- What the exercise asks: Report each line of the entries that includes "Prop" by copying it.

Top of Given records

/-! ## Symbols -/

/-- 43_symbol_loop.md rule R320, rule R321: LIT emits its byte, where OUT has room; EOB ends the block and writes no
output. -/
def Obligations.LiteralAndEndOfBlock : Prop :=
  (∀ (b : Byte) (s : State), s.outCapacity ≠ some s.outLen →
    exec (.lit b) s = .next { s with
      out := s.out ++ [b], outLen := s.outLen + 1, win := Memory.write s.win s.winCur.toNat b,
      winCur := s.winCur + 1, winWrapped := if s.winCur = 32767 then 1 else s.winWrapped }) ∧
  (∀ s : State, exec .eob s = .next { s with phase := .blockEnd })

/-- 43_symbol_loop.md rule R324, rule R325: every length instruction writes MATCH_LEN from its base and extra bits;
that its distance instruction and the copy are the next step is the model's choice (notes/assumptions/1.md). -/
def Obligations.LengthInstructionsWriteMatchLen : Prop :=
  ∀ p ∈ lengthRows, ∀ s : State, s.distTree ≠ .null → p.2.2.1 = 0 ∨ s.hasBits p.2.2.1 →
    ∃ v : BitVec 9, exec p.1 s = .next { s.atBit (s.pc + p.2.2.1) with matchLen := v, distNext := true } ∧
      v.toNat = p.2.2.2 + s.fieldAt s.pc p.2.2.1 ∧ 3 ≤ v.toNat ∧ v.toNat ≤ 258

/-- 43_symbol_loop.md rule R326: a length instruction with a null distance tree raises before its extra bits. -/
def Obligations.NullDistanceTreeRaises : Prop :=
  ∀ p ∈ lengthRows, ∀ s : State, s.distTree = .null → exec p.1 s = .next (errorEntry .nullDistanceTree s)

/-- 43_symbol_loop.md rule R327, rule R328, 44_window.md rule R406, rule R407: every distance instruction writes
MATCH_DIST and copies MATCH_LEN bytes, the last MATCH_DIST bytes of the window over and over, where the distance is
valid and OUT has room. -/
def Obligations.DistanceInstructionsCopy : Prop :=
  ∀ p ∈ distRows, ∀ s : State, Memory.wf s.win → p.2.2.1 = 0 ∨ s.hasBits p.2.2.1 →
    let d := p.2.2.2 + s.fieldAt s.pc p.2.2.1
    let n := s.matchLen.toNat
    (s.winWrapped = 1 ∨ d ≤ s.winCur.toNat) → s.hasRoom n →
    1 ≤ d ∧ d ≤ 32768 ∧
    exec p.1 s = .next (emitted (copiedBytes d n s)
      { s.atBit (s.pc + p.2.2.1) with matchDist := BitVec.ofNat 16 d, distNext := false })

/-- 44_window.md rule R405: a distance that reaches an unwritten slot raises before any byte is copied. -/
def Obligations.DistanceTooFarRaises : Prop :=
  ∀ p ∈ distRows, ∀ s : State, p.2.2.1 = 0 ∨ s.hasBits p.2.2.1 →
    let d := p.2.2.2 + s.fieldAt s.pc p.2.2.1
    ¬(s.winWrapped = 1 ∨ d ≤ s.winCur.toNat) →
    exec p.1 s = .next (errorEntry .distanceTooFar
      { s.atBit (s.pc + p.2.2.1) with matchDist := BitVec.ofNat 16 d, distNext := false })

Bottom of Given records

- Answer area:
def Obligations.LiteralAndEndOfBlock : Prop :=
def Obligations.LengthInstructionsWriteMatchLen : Prop :=
def Obligations.NullDistanceTreeRaises : Prop :=
def Obligations.DistanceInstructionsCopy : Prop :=
def Obligations.DistanceTooFarRaises : Prop :=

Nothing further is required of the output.